In terms of whether you should move your savings into a pension, there are some issues. One is tax. At the moment the bulk of your savings are in an Isa and therefore tax-free, but if you move the money into a pension this would likely change. While the annual pension allowance, which determines how much you can pay into your pension tax-free a year, is usually £60,000, if you are not working and therefore have no earnings, you can only pay in £2,880 a year. Given how little you would be able to put into your pension, this wouldn’t move the dial in terms of being eligible for benefits.

Justin Modray, founder of Candid financial advisers, looked into whether you could get what is known as a “purchased life annuity”, which is similar to a pension annuity (where you get an income for life in return for you handing over a pot of cash) – only using money from outside a pension. Were you to do this, and buy an annuity with your £70,000 cash and leaving you £30,000 for emergencies, this would give you an income of £4,000 a year (for one that isn’t inflation-linked; £2,000 a year for one that is). Up to half of this income would be liable for tax (unlike 100 per cent of the savings tax-free as they are in an Isa).

The issue then is whether you could claim benefits with £30,000 in savings, and your pension income, and how much you would pay in tax, and whether this would be more than the amount you would receive in benefits. Wendy Allcock at EntitledTo cautioned that buying an annuity may be classified as deprivation of capital in the eyes of HMRC, and therefore could rule you out of receiving benefits. She added you could apply for a PIP – personal independence payment – which won’t take your financial situation into account, but I’m sure you’ve thought of this and wonder if you have been put off doing this by your bruising experience with the ESA.
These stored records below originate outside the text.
-- ==== Sys2Proof/Machine/Core.lean ====
section
/-! DEFINITION. The machine behind the host's interface. -/

def Sys2Proof.core : Host.Core :=
  { State := Sys2Proof.Machine.State, Fault := Sys2Proof.Machine.Fault,
    Refusal := Sys2Proof.Machine.Refusal, step := Sys2Proof.Machine.step,
    reset := Sys2Proof.Machine.State.reset }
end

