-- ==== Sys2Proof/Laws/Step.lean ====
section
/-! SUPPORT. What one edge does, once: the cases of `edgeRegisters`, for the machine's step and for the
reference engine, and what the engine's operations do. -/

namespace Sys2Proof.Machine

/-! ## The engine -/

theorem engineSettle_cases (s : State) :
    (s.cnt = 0 ∧ engineSettle s = complete { s with result := s.acc, busy := false }) ∨
    (s.cnt ≠ 0 ∧ engineSettle s = { s with busy := true, done := false }) := by
  unfold engineSettle
  split
  · exact .inl ⟨‹_›, rfl⟩
  · exact .inr ⟨‹_›, rfl⟩

theorem engineStart_zero (s : State) : engineStart 0 s = randRegister 0 s := rfl

theorem engineStart_pos {k : Nat} (h : 1 ≤ k) (s : State) :
    engineStart k s = engineSettle (engineStep s 0 (BitVec.ofNat 16 (k - 1))) := by
  rw [engineStart, if_neg (by omega)]

theorem engineAccept_rand (k : Int) (s : State) :
    engineAccept (.rand k) s = .next (randChecked k engineStart s) := rfl

/-- The engine takes every command but RAND as the machine does. -/
theorem engineAccept_eq_exec {i : Instr} (h : ∀ k, i ≠ .rand k) (s : State) :
    engineAccept i s = exec i s := by
  cases i with
  | load n => rfl
  | step => rfl
  | rand k => exact absurd rfl (h k)

theorem engineAccept_next (i : Instr) (s : State) : ∃ t, engineAccept i s = .next t := by
  cases i <;> exact ⟨_, rfl⟩

/-! ## One edge -/

/-- An edge is its registers' part followed by the host's next port values. -/
theorem edge_of_registers {run : Instr → State → Host.Outcome State Fault Refusal} {s t : State}
    (h : edgeRegisters run s = .next t) : edge run s = .next t.advance := by
  rw [edge, h, mapNext]

theorem step_eq_edge (s : State) : step s = edge exec s := rfl

theorem clockEdge_eq_edge (s : State) : clockEdge s = edge engineAccept s := rfl

theorem accepts_iff (s : State) :
    s.accepts = true ↔ s.ports.rst = false ∧ s.busy = false ∧ s.ports.cmdValid = true := by
  unfold State.accepts State.cmdReady
  cases s.ports.rst <;> cases s.busy <;> simp

section cases
variable {run : Instr → State → Host.Outcome State Fault Refusal}

theorem edgeRegisters_rst {s : State} (h : s.ports.rst = true) :
    edgeRegisters run s = .next (resetRegisters s) := by
  simp [edgeRegisters, h]

theorem edgeRegisters_busy {s : State} (h : s.ports.rst = false) (hb : s.busy = true) :
    edgeRegisters run s = .next (engineContinue s) := by
  simp [edgeRegisters, h, hb]

theorem edgeRegisters_idle {s : State} (h : s.ports.rst = false) (hb : s.busy = false)
    (hv : s.ports.cmdValid = false) :
    edgeRegisters run s = .next { s with done := false } := by
  simp [edgeRegisters, h, hb, hv]

theorem edgeRegisters_command {s : State} {i : Instr} (ha : s.accepts = true)
    (hd : decode s.ports.cmd = some i) : edgeRegisters run s = run i s := by
  obtain ⟨h, hb, hv⟩ := (accepts_iff s).mp ha
  simp [edgeRegisters, h, hb, hv, acceptWord, hd]

theorem edgeRegisters_illegal {s : State} (ha : s.accepts = true)
    (hd : decode s.ports.cmd = none) :
    edgeRegisters run s = .next (finish .illegalCommand s) := by
  obtain ⟨h, hb, hv⟩ := (accepts_iff s).mp ha
  simp [edgeRegisters, h, hb, hv, acceptWord, hd]

/-- All that an edge can do to the registers. -/
theorem edgeRegisters_cases (run : Instr → State → Host.Outcome State Fault Refusal) (s : State) :
    (s.ports.rst = true ∧ edgeRegisters run s = .next (resetRegisters s)) ∨
    (s.ports.rst = false ∧ s.busy = true ∧ edgeRegisters run s = .next (engineContinue s)) ∨
    (s.ports.rst = false ∧ s.busy = false ∧ s.ports.cmdValid = false ∧
      edgeRegisters run s = .next { s with done := false }) ∨
    (s.accepts = true ∧ decode s.ports.cmd = none ∧
      edgeRegisters run s = .next (finish .illegalCommand s)) ∨
    (∃ i, s.accepts = true ∧ decode s.ports.cmd = some i ∧ edgeRegisters run s = run i s) := by
  by_cases h : s.ports.rst = true
  · exact .inl ⟨h, edgeRegisters_rst h⟩
  rw [Bool.not_eq_true] at h
  by_cases hb : s.busy = true
  · exact .inr (.inl ⟨h, hb, edgeRegisters_busy h hb⟩)
  rw [Bool.not_eq_true] at hb
  by_cases hv : s.ports.cmdValid = true
  · have ha := (accepts_iff s).mpr ⟨h, hb, hv⟩
    cases hd : decode s.ports.cmd with
    | none => exact .inr (.inr (.inr (.inl ⟨ha, rfl, edgeRegisters_illegal ha hd⟩)))
    | some i => exact .inr (.inr (.inr (.inr ⟨i, ha, rfl, edgeRegisters_command ha hd⟩)))
  · rw [Bool.not_eq_true] at hv
    exact .inr (.inr (.inl ⟨h, hb, hv, edgeRegisters_idle h hb hv⟩))

end cases

/-- Every step of the machine answers a next state. -/
theorem step_next (s : State) : ∃ t, edgeRegisters exec s = .next t ∧ step s = .next t.advance := by
  have : ∃ t, edgeRegisters exec s = .next t := by
    obtain ⟨-, h⟩ | ⟨-, -, h⟩ | ⟨-, -, -, h⟩ | ⟨-, -, h⟩ | ⟨i, -, -, h⟩ := edgeRegisters_cases exec s
    · exact ⟨_, h⟩
    · exact ⟨_, h⟩
    · exact ⟨_, h⟩
    · exact ⟨_, h⟩
    · exact h ▸ exec_next i s
  obtain ⟨t, h⟩ := this
  exact ⟨t, h, edge_of_registers h⟩

/-- Every edge of the reference engine answers a next state. -/
theorem clockEdge_next (s : State) :
    ∃ t, edgeRegisters engineAccept s = .next t ∧ clockEdge s = .next t.advance := by
  have : ∃ t, edgeRegisters engineAccept s = .next t := by
    obtain ⟨-, h⟩ | ⟨-, -, h⟩ | ⟨-, -, -, h⟩ | ⟨-, -, h⟩ | ⟨i, -, -, h⟩ :=
      edgeRegisters_cases engineAccept s
    · exact ⟨_, h⟩
    · exact ⟨_, h⟩
    · exact ⟨_, h⟩
    · exact ⟨_, h⟩
    · exact h ▸ engineAccept_next i s
  obtain ⟨t, h⟩ := this
  exact ⟨t, h, edge_of_registers h⟩

/-! ## The host's ports -/

/-- Moving the ports changes no register. -/
theorem advance_registers (s : State) : s.advance.registers = s.registers := by
  obtain ⟨_, h⟩ | ⟨_, _, _, h⟩ := s.advance_cases <;> rw [h] <;> rfl

/-- `rst` stays low at the next step when the script keeps it low. -/
theorem noResetFor_advance {s : State} {n : Nat} (h : s.noResetFor (n + 1)) :
    s.advance.noResetFor n := by
  obtain ⟨hs, e⟩ | ⟨p, rest, hs, e⟩ := s.advance_cases <;> rw [e]
  · exact ⟨rfl, by simp [hs]⟩
  · have h2 := h.2
    rw [hs, List.take_succ_cons] at h2
    exact ⟨h2 p (by simp), fun q hq => h2 q (by simp [hq])⟩

end Sys2Proof.Machine
end

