theorem inv_stepRegister (h : s.Inv) (hl : s.loaded = true) : (stepRegister s).Inv where
  loaded _ := loadedInv_stepsRegister (h.loaded hl) 1
  unloaded hl' := absurd (hl'.symm.trans hl) Bool.false_ne_true
  status := StatusName.ok.code_ne_seven
  busy := h.busy
  idle := h.idle

theorem inv_randRegister (h : s.Inv) (hl : s.loaded = true) (hb : s.busy = false) (k : Nat) :
    (randRegister k s).Inv where
  loaded _ := loadedInv_randRegister (h.loaded hl) k
  unloaded hl' := absurd (hl'.symm.trans hl) Bool.false_ne_true
  status := StatusName.ok.code_ne_seven
  busy hb' := absurd (hb.symm.trans hb') Bool.false_ne_true
  idle _ := by
    show (if k = 0 then s.cnt else 0) = 0
    rw [h.idle hb, ite_self]

/-- Each outcome of a command keeps the invariant. -/
theorem inv_exec (h : s.Inv) (hb : s.busy = false) {i : Instr} {t : State}
    (ht : exec i s = .next t) : t.Inv := by
  cases i with
  | load n =>
    rw [exec_load, Host.Outcome.next.injEq] at ht
    obtain ⟨-, e⟩ | ⟨-, -, e⟩ | ⟨-, -, -, e⟩ | ⟨h1, h2, h3, e⟩ := afterLoad_cases n s <;>
      rw [← ht, e]
    · exact inv_finish h (.inr (by decide))
    · exact inv_finish h (.inr (by decide))
    · exact inv_finish h (.inr (by decide))
    · exact inv_loadRegister h h1 h2 h3
  | step =>
    rw [exec_step, Host.Outcome.next.injEq] at ht
    rw [← ht]
    cases hl : s.loaded
    · exact afterStep_unloaded hl ▸ inv_finish h (.inr (by decide))
    · exact afterStep_loaded hl ▸ inv_stepRegister h hl
  | rand k =>
    rw [exec_rand, Host.Outcome.next.injEq, afterRand] at ht
    obtain ⟨hl, e⟩ | ⟨hl, -, e⟩ | ⟨hl, -, e⟩ := randChecked_cases k randRegister s <;> rw [← ht, e]
    · exact inv_finish h (.inr (by decide))
    · exact inv_finish h (.inl hl)
    · exact inv_randRegister h hl hb k.toNat

end commands

/-! ## The running engine -/

/-- Collecting a bit needs one more bit of room (R143). -/
theorem collectBit_toNat_lt {k : Nat} {acc : BitVec k} {n : Nat} (hacc : acc.toNat < 2 ^ n)
    (hn : n + 1 ≤ k) (b : Bool) : (collectBit acc b).toNat < 2 ^ (n + 1) := by
  have hpow : 2 ^ (n + 1) ≤ 2 ^ k := Nat.pow_le_pow_right Nat.two_pos hn
  have hb : b.toNat ≤ 1 := Bool.toNat_le b
  rw [Nat.pow_succ] at hpow ⊢
  rw [collectBit_toNat acc b (by omega)]
  omega

/-- What a step of the engine leaves, with `n` steps to make after it. -/
theorem inv_engineSettle_engineStep {s : State} (h : s.Inv) (hl : s.loaded = true)
    {acc : BitVec s.params.kMax} {n : Nat} {cnt : Half} (hcnt : cnt.toNat = n)
    (hn : n < s.params.kMax) (hacc : acc.toNat < 2 ^ (s.params.kMax - (n + 1))) :
    (engineSettle (engineStep s acc cnt)).Inv := by
  have hloaded : (engineStep s acc cnt).LoadedInv := loadedInv_stepsRegister (h.loaded hl) 1
  obtain ⟨hc, e⟩ | ⟨hc, e⟩ := engineSettle_cases (engineStep s acc cnt) <;> rw [e]
  · exact {
      loaded := fun _ => hloaded
      unloaded := fun hl' => absurd (hl'.symm.trans hl) Bool.false_ne_true
      status := StatusName.ok.code_ne_seven
      busy := fun hb => absurd hb Bool.false_ne_true
      idle := fun _ => hc }
  · have hpos : 1 ≤ n := by
      rw [← hcnt, Nat.one_le_iff_ne_zero]
      exact fun h0 => hc (BitVec.eq_of_toNat_eq h0)
    have hlt := collectBit_toNat_lt hacc (by omega) s.fb
    have hexp : s.params.kMax - (n + 1) + 1 = s.params.kMax - n := by omega
    rw [hexp, ← hcnt] at hlt
    exact {
      loaded := fun _ => hloaded
      unloaded := fun hl' => absurd (hl'.symm.trans hl) Bool.false_ne_true
      status := h.status
      busy := fun _ => ⟨hl, hcnt ▸ hpos, hcnt ▸ hn, hlt⟩
      idle := fun hb => absurd hb.symm Bool.false_ne_true }

theorem inv_engineContinue {s : State} (h : s.Inv) (hb : s.busy = true) :
    (engineContinue s).Inv := by
  obtain ⟨hl, hpos, hlt, hacc⟩ := h.busy hb
  have hcnt : (s.cnt - 1).toNat = s.cnt.toNat - 1 := by
    have hle : (1 : Half) ≤ s.cnt := hpos
    exact BitVec.toNat_sub_of_le hle
  exact inv_engineSettle_engineStep h hl hcnt (by omega)
    (by rwa [Nat.sub_add_cancel hpos])

theorem inv_engineStart {s : State} (h : s.Inv) (hl : s.loaded = true) {k : Nat} (hpos : 1 ≤ k)
    (hk : k ≤ s.params.kMax) : (engineStart k s).Inv := by
  have hkMax : s.params.kMax ≤ 32767 := s.params.kMax_le
  have hcnt : (BitVec.ofNat 16 (k - 1)).toNat = k - 1 := toNat_ofNat_half (by omega)
  rw [engineStart_pos hpos]
  exact inv_engineSettle_engineStep h hl hcnt (by omega) (Nat.two_pow_pos _)

/-! ## The obligations -/

/-- Settles O14, for all parameters and so for the block's own. -/
theorem resetMeetsTheInvariant : Obligations.ResetMeetsTheInvariant :=
  ⟨inv_resetOf, inv_resetOf Config.params⟩

/-- Settles O15, by what an edge can do. -/
theorem stepKeepsTheInvariant : Obligations.StepKeepsTheInvariant := by
  intro s h
  obtain ⟨t, ht, hs⟩ := step_next s
  refine ⟨t.advance, hs, inv_advance ?_⟩
  obtain ⟨-, e⟩ | ⟨-, hb, e⟩ | ⟨-, -, -, e⟩ | ⟨-, -, e⟩ | ⟨i, ha, -, e⟩ :=
    edgeRegisters_cases exec s
  · exact Host.Outcome.next.inj (e.symm.trans ht) ▸ inv_resetRegisters s
  · exact Host.Outcome.next.inj (e.symm.trans ht) ▸ inv_engineContinue h hb
  · exact Host.Outcome.next.inj (e.symm.trans ht) ▸ inv_done h false
  · exact Host.Outcome.next.inj (e.symm.trans ht) ▸ inv_finish h (.inr (by decide))
  · obtain ⟨-, hb, -⟩ := (accepts_iff s).mp ha
    exact inv_exec h hb (e.symm.trans ht)

/-- Settles O16: the edge is the machine's own, or it starts the engine. -/
theorem clockEdgeKeepsTheInvariant : Obligations.ClockEdgeKeepsTheInvariant := by
  intro s h
  obtain ⟨k, ⟨-, -, hl, hk2, hk⟩, e⟩ | ⟨-, e⟩ := clockEdge_cases s
  · have hpos : 1 ≤ k := by omega
    refine ⟨_, e, inv_advance ?_⟩
    rw [← engineStart_eq_randEdges hpos]
    exact inv_engineStart h hl hpos hk
  · rw [e]
    exact stepKeepsTheInvariant s h

/-! ## The configuration of a lifetime -/

/-- The registers a lifetime keeps (R21, R22, R23), and the parameters. -/
def State.SameConfig (t s : State) : Prop :=
  t.params = s.params ∧ t.taps.toNat = s.taps.toNat ∧ t.len = s.len ∧ t.loaded = s.loaded

theorem sameConfig_advance {s t : State} (h : t.SameConfig s) : t.advance.SameConfig s := by
  obtain ⟨hparams, htaps, hlen, hloaded⟩ := h
  exact ⟨(advance_params t).trans hparams, (advance_taps_toNat t).trans htaps,
    (advance_len t).trans hlen, (advance_loaded t).trans hloaded⟩

/-- A step of the engine keeps the configuration, at the start of a RAND and later. -/
theorem sameConfig_engineSettle_engineStep (s : State) (acc : BitVec s.params.kMax) (cnt : Half) :
    (engineSettle (engineStep s acc cnt)).SameConfig s := by
  obtain ⟨-, e⟩ | ⟨-, e⟩ := engineSettle_cases (engineStep s acc cnt) <;> rw [e] <;>
    exact ⟨rfl, rfl, rfl, rfl⟩

/-- A command but for a successful LOAD keeps the configuration (R105). -/
theorem exec_sameConfig {i : Instr} {s t : State} (h : exec i s = .next t)
    (hload : ∀ n, i = .load n → t.status ≠ 0) : t.SameConfig s := by
  obtain ⟨c, -, -, rfl⟩ | ⟨n, hi, -, -, -, rfl⟩ | ⟨-, -, rfl⟩ | ⟨k, -, -, -, rfl⟩ := exec_cases h
  · exact ⟨rfl, rfl, rfl, rfl⟩
  · exact absurd (loadRegister_status n s) (hload n hi)
  · exact ⟨rfl, rfl, rfl, rfl⟩
  · exact ⟨rfl, rfl, rfl, rfl⟩

theorem step_sameConfig {s t : State} (h : step s = .next t) (hr : s.ports.rst = false)
    (hload : ∀ n, s.accepts = true → decode s.ports.cmd = some (.load n) → t.status ≠ 0) :
    t.SameConfig s := by
  obtain ⟨r, hreg, hs⟩ := step_next s
  obtain rfl : r.advance = t := Host.Outcome.next.inj (hs.symm.trans h)
  simp only [advance_status] at hload
  apply sameConfig_advance
  obtain ⟨hrst, -⟩ | ⟨-, -, e⟩ | ⟨-, -, -, e⟩ | ⟨-, -, e⟩ | ⟨i, ha, hd, e⟩ :=
    edgeRegisters_cases exec s
  · exact absurd (hr.symm.trans hrst) Bool.false_ne_true
  · obtain rfl := Host.Outcome.next.inj (e.symm.trans hreg)
    exact sameConfig_engineSettle_engineStep s s.acc (s.cnt - 1)
  · obtain rfl := Host.Outcome.next.inj (e.symm.trans hreg)
    exact ⟨rfl, rfl, rfl, rfl⟩
  · obtain rfl := Host.Outcome.next.inj (e.symm.trans hreg)
    exact ⟨rfl, rfl, rfl, rfl⟩
  · exact exec_sameConfig (e.symm.trans hreg) fun n hi => hload n ha (hi ▸ hd)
Really the most sensible advice seems to be to stick with what you’re doing, as you are doing everything right. Modray recommends focusing on investing sensibly. He suggests the Vanguard LifeStrategy range of funds for a “buy and hold” investment (ie one for the long-term and won’t require too much work on your behalf), which come with low fees.

These allow you to hold between 20 per cent and 100 per cent in global stock markets – depending on which ones you choose according to your risk appetite – with the rest held in fixed interest ‘bond’ type investments, a safe cash-like place for your money.

I hope this has been helpful and I really do wish you well. While I appreciate you haven’t had the luxury to be more casual about your finances, your assiduous saving has made your difficult situation easier. You will not be forced into work – and that, for you, has been life-saving.